Expression of PRKC isoforms has been associated with poor prognosis in non-small cell lung cancer (NSCLC) (55). In our combined LSCC and LUAD dataset, we identified module Lung-3, which was made up of 21 phosphosites (Fig. 4A). These phosphosites included PRKC isoforms B, D, E, Q, all of which have been associated with reduced drug sensitivity, increased cell survival, proliferation, invasion, migration, evasion of apoptosis, anchorage-independent growth, progression, chemotaxis, as well as cell cycle progression (55) making this module potentially interesting for therapy. We found phosphosites of both CDK12 and CDK13 to be strongly correlated to the module scores of this module (CDK13-T871: p < 9e-84, corr = 0.79; CDK12-T893: p < 4e-140, corr = 0.90) (Fig. 4, B and C), where the CDK12 site is part of the module, and the CDK13 site is not. Additional potential regulators included PDGFA, PRKCD, PRKCZ, and PRKRA, indicating a potential role for ceramide metabolism (56) in this module (Fig. 4, B and C). Further, we found that the Lung-3 module scores were significantly correlated with a mutation in the platelet-derived growth factor receptor alpha gene PDGFRA (adj-p = 0.036) (Fig. 2C). This gene has been shown to play a role in wound healing and tumor progression in a variety of cancers (55). In summary, this module encompasses multiple co-correlated paralogs of PRKC that may be co-regulated by CDK12/CDK13, potentially via the ceramide pathway and PRKRA. Many of the protein kinase C phosphopeptides in this module are also highly similar to each other while not being identical (supplemental Fig. S7B), which would be consistent with these phosphosites being phosphorylated by the same kinase or family of kinases. Interestingly, we found a highly similar module (p < 2e-10) in our breast cohort (BRCA-38), containing phosphosites in PRKCB and PRKCD as well as CDK12 and CDK13 (supplemental Fig. S7, C and D).

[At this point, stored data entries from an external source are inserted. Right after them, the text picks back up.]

-- ==== Sys2Proof/Tests/Slice0.lean ====
section
/-!
SUPPORT. Tests: commands that are not well formed, results worked out by hand from the manual, and for each statement with
hypotheses a state and operands that meet them together.
-/

namespace Sys2Proof.Tests

open Sys2Proof Sys2Proof.Machine

set_option maxRecDepth 20000
set_option Elab.async false

/-! ### WellFormed -/

/-- A frame that fits. -/
def okFrame : Frame := { typ := 1, vc := 1, op := 0x10, len := 1, payload := [7#8] }
/-- A pair header that fits, a record, an entry, a mirror and a checkpoint header. -/
def okHdr : PairHdr := { pairId := 1, epoch := 1 }
def okRec : JRec := { kind := 1, queue := 0, gen := 0 }
def okEntry : CEntry := { typ := 1, gen := 0, seq := 1, queue := 0 }
def okMirror : QMirror := { entry := okEntry, sqHead := 0, last := 0, accepted := 0, gen := 0, cqTail := 0 }
def okCp : CpHeader := { queue := 0, gen := 0, seq := 0, root := 0, area := 0, fields := List.replicate 8 0#64 }

/-- Each check of the well-formed commands refuses a command that breaks it and nothing else. -/
theorem test_wf_refuses :
    ([.reservoirTrainingDone [], .aquiferTrainingDone [], .bootComplete { span := some (0#12, [], 0#8) },
      .cisternPatrolScrub 0 (2 ^ 27) .clean, .hostTierWaitExpiry (.bobbin 12 0) 0#56 false,
      .hostTierWaitExpiry (.bobbin 0 136) 0#56 false, .hostTierWaitExpiry (.store 0 136) 0#56 false,
      .hostTierWaitExpiry (.controller 12) 0#56 false, .hostTierWaitExpiry (.pump 0 8) 0#56 false,
      .hostTierWaitExpiry (.unit 0 64) 0#56 false, .reservoirSectorWrite 0#36 0 [] 0 .good,
      .reservoirSectorWrite 0#36 63 [1#8, 2#8] 0 .good, .evacuationGranuleCopy 0 15728640 [],
      .aquiferReadEntry 0 1 1 0, .aquiferReadEntry 0 0 0 0, .aquiferReadEntry 0 49152 2 0, .bar2Read 0 0#36 0,
      .bar2Read 0 (BitVec.ofNat 36 (2 ^ 36 - 1)) 2, .bar2Write 0 0#36 [],
      .bar2Write 0 (BitVec.ofNat 36 (2 ^ 36 - 1)) [1#8, 2#8], .registerWrite 0 0#26 0 0#64, .fabricLinkFailure 0 0,
      .sensorSweep { dies := [], inlet := 0, outlet := 0, dur := 0 }] : List Instr).all (fun i => !i.wf) = true := by
  decide

/-- A frame whose header fields do not fit, field by field. -/
theorem test_wf_frames :
    okFrame.wf = true ∧ ([{ okFrame with typ := 0 }, { okFrame with typ := 6 }, { okFrame with vc := 4 },
      { okFrame with op := 64 }, { okFrame with seq := 65536 }, { okFrame with len := 2 }, { okFrame with epoch := 2 },
      { okFrame with tag := 4096 }, { okFrame with src := 4096 }, { okFrame with dst := 4096 }, { okFrame with ctx := 16 },
      { okFrame with rstat := 16 }, { okFrame with credit := 65536 }, { okFrame with offset := 65536 },
      { okFrame with addr := 2 ^ 56 }] : List Frame).all (fun f => !(Instr.wf (.tileFrame 0 f))) = true := by
  decide

/-- Pair messages whose fields do not fit, and checkpoint bytes that are too many. -/
theorem test_wf_pair :
    ([.syncDone { okHdr with epoch := 2 ^ 32 }, .pairHello { okHdr with pairId := 2 ^ 32 } 0 0 0,
      .journalMirror okHdr { okRec with kind := 0 } none, .journalMirror okHdr { okRec with queue := 64 } none,
      .journalMirror okHdr { okRec with arg := 2 ^ 64 } none, .journalMirror okHdr { okRec with passes := 2 ^ 32 } none,
      .queueMirror okHdr { okMirror with cqTail := 65536 },
      .queueMirror okHdr { okMirror with entry := { okEntry with typ := 0 } },
      .headerMirror okHdr { okCp with fields := [] }, .mirrorAck okHdr (.journal 4 0 0 0) true,
      .mirrorAck okHdr (.queue 64 0 0) true, .mirrorAck okHdr (.checkpoint 0 256 0) true,
      .mirrorAck okHdr (.header 0 0 (2 ^ 32)) true] : List Instr).all (fun i => !i.wf) = true
    ∧ Instr.wf (.checkpointMirror okHdr 0 0 0 0 0 (List.replicate 4097 0#8)) = false
    ∧ Instr.wf (.bar2Write 0 0#36 (List.replicate 4097 0#8)) = false
    ∧ Instr.wf (.headerMirror okHdr okCp) = true ∧ Instr.wf (.queueMirror okHdr okMirror) = true := by
  refine ⟨by decide, ?_, ?_, by decide, by decide⟩
  · show (okHdr.wf && decide ((List.replicate 4097 0#8).length ≤ 4096)) = false
    rw [List.length_replicate]; decide
  · show (!(List.replicate 4097 0#8).isEmpty && decide ((List.replicate 4097 0#8).length ≤ 4096
      ∧ (0#36).toNat + (List.replicate 4097 0#8).length ≤ 2 ^ 36)) = false
    rw [List.length_replicate]; decide


/-! ### The queue and the invariants -/

/-- A command runs. -/
theorem witness_exec : ∃ t, exec (.fcAlertClear 0#64) State.reset = .next t := ⟨_, rfl⟩
/-- A step from canonical memories that answers a next state. -/
theorem witness_step : ∃ t, State.memOk { pending := [.fcAlertClear 0#64] } = true
    ∧ step { pending := [.fcAlertClear 0#64] } = .next t := ⟨_, by decide, rfl⟩
/-- Raising the floor: RAISE is 1. -/
theorem witness_floor : bitOf 1#64 0 = true := by decide

/-! ### Well controllers -/

/-- Well 0's controller runs at index 0 of a program of two instructions whose first word is i, with s1 = 7 and s2 = 3. -/
def tCtl (i : Word) : State :=
  { wells := [(0, { ctl := .running, plen := 2, cx := { regs := [(1, 7#64), (2, 3#64)] } })], imem := [(0, i)] }

/-- A C-class word: opcode, RD, RS1, low bits. -/
def cw (op rd rs1 low : Nat) : Word := BitVec.ofNat 64 (op * 2 ^ 56 + rd * 2 ^ 51 + rs1 * 2 ^ 46 + low)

Fig. 4 — **Module Lung-3.**A, module plot for Lung-3, including heatmap of normalized phosphosites for samples *versus* module phosphosites, GO-term annotations, and annotations. B, top nominated regulators that are not also part of the module phosphosite list. C, top nominated regulators regardless of module membership. Trendlines in (B) and (C) are not representative of listed r and p-values, which were calculated using spearman correlation (scipy.stats.spearmanr with default arguments).

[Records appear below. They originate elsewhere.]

-- ==== Sys2Proof/Machine/Template.lean ====
section
/-! DEFINITION. The execution template all five Zvzip instructions share (40_vector_common.md R82 to R86). -/

namespace Sys2Proof.Machine

/-- What the template takes from one instruction, its register fields and the setting plugged in
(40_vector_common.md R70, R79). -/
structure Plan (vlen sew : Nat) where
  /-- The destination's first register. -/
  vd : Nat
  /-- True for the unmasked form. -/
  vm : Bool
  /-- `EVL`. -/
  evl : Nat
  /-- The destination's group multiplier in eighths. -/
  destEmul8 : Nat
  /-- `result_op(S, i)`, from the snapshot `S` of the register file. -/
  result : VRegs vlen → Nat → BitVec sew

/-- Checks 1 to 3 of R82, and then the setting. A `vtype` with `vill = 0` and a reserved code is no
launch state's (10_state.md R35). -/
def vectorGate (i : Instr) (s : State) (body : Setting → Host.Outcome State Fault Refusal) :
    Host.Outcome State Fault Refusal :=
  if !s.vectorEnabled then raiseIllegal i s
  else if s.vill then raiseIllegal i s
  else if s.cfg.nonzeroVstartTraps && s.vstart != 0 then raiseIllegal i s
  else
    match s.setting with
    | some st => body st
    | none => .refused (.outsideLaunchInvariants s.pc.toNat (encode i))

/-- The parts of the invariants R35 that the template relies on: `vl <= VLMAX`, and an element fits in
a register. -/
def insideLaunchInvariants (s : State) (st : Setting) : Bool :=
  decide (s.vl.toNat ≤ st.vlmax s.cfg.vlen) && decide (st.sew ≤ s.cfg.vlen)

/-- The new value of destination element `i`: prestart, active, inactive, tail (R73 to R78, R86). All
reads are from the register file on entry (R85). -/
def newElem (s : State) {sew : Nat} (p : Plan s.cfg.vlen sew) (i : Nat) : BitVec sew :=
  let old := getVelem s.v p.vd sew i
  if i < s.vstart.toNat then old
  else if i < p.evl then
    if p.vm || maskBit s.v i then p.result s.v i
    else policyElem s.vma (Config.agnosticOnes s.draws i) old
  else policyElem s.vta (Config.agnosticOnes s.draws i) old

/-- The register file the instruction leaves: nothing is written when `vstart >= EVL` (R83). -/
def destination (s : State) {sew : Nat} (p : Plan s.cfg.vlen sew) : VRegs s.cfg.vlen :=
  if s.vstart.toNat < p.evl then
    writeElems s.v p.vd sew (newElem s p) (groupCapacity s.cfg.vlen sew p.destEmul8)
  else s.v

/-- The normal end of a Zvzip instruction: `vstart <- 0`, `pc <- pc + 4` (R84), and the next execution
draws afresh (R77). -/
def retire (s : State) (v : VRegs s.cfg.vlen) : State :=
  { s with v := v, vstart := 0, pc := s.nextPc, draws := s.draws + 1 }

/-- A Zvzip instruction (R86). `illegal` is checks 4 and 5 of R82, the alignment checks of R80 and the
reserved predicate of R81. -/
def execZvzip (i : Instr) (illegal : Setting → Bool)
    (s : State) (plan : (st : Setting) → Plan s.cfg.vlen st.sew) :
    Host.Outcome State Fault Refusal :=
  vectorGate i s fun st =>
    if illegal st then raiseIllegal i s
    else if insideLaunchInvariants s st then .next (retire s (destination s (plan st)))
    else .refused (.outsideLaunchInvariants s.pc.toNat (encode i))

end Sys2Proof.Machine
end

Module Lung-5: Cell Cycle/Proliferation Module

An additional module, Lung-5, was identified as being associated with the proliferative primitive subtype of LSCC, as well as the LUAD proximal proliferative subtype C3 (p-values < 0.0002) (16) (Fig. 5A). Lung-5 module scores were found to have high correlation with CDK1 and CDK2 expression (Fig. 5, B and C) and were found to contain a significant number of known CDK1 and CDK2 phosphosites, as determined by PTM-SEA (Fig. 5D). Further evidence for CDK1 and CDK2 as regulators for this module, is the S/T-P-x-K peptide motif enriched in the phosphosites of this module (Fig. 5E), which is consistent with the known CDK1 motif (57). The site TPR-T1677 in module Lung-5 was previously observed in cell lines (58) as a minorly abundant phosphosite with unknown regulator. The same study (58) found TPR-S2059 to be phosphorylated by CDK1 in cell lines which we did not observe in our data set. This suggests that TPR-T1677 may also be phosphorylated directly by CDK1 and may in fact be the major phosphosite.

Fig. 5 — **Module Lung-5.**A, module plot for Lung-5, including heatmap of normalized phosphosites for samples *versus* module phosphosites, GO-term annotations, and annotations. Correlation between module scores of Lung-5 and (B) CDK1 and (C) CDK2 expression. D, PTM ssGSEA enrichment analysis of module 5 against PhosphoSitePlus sets. E, Lung-5 peptide motif of 15 length peptides centered on module phosphosites. F, overlap between phosphosites in Lung-5 and BRCA-63.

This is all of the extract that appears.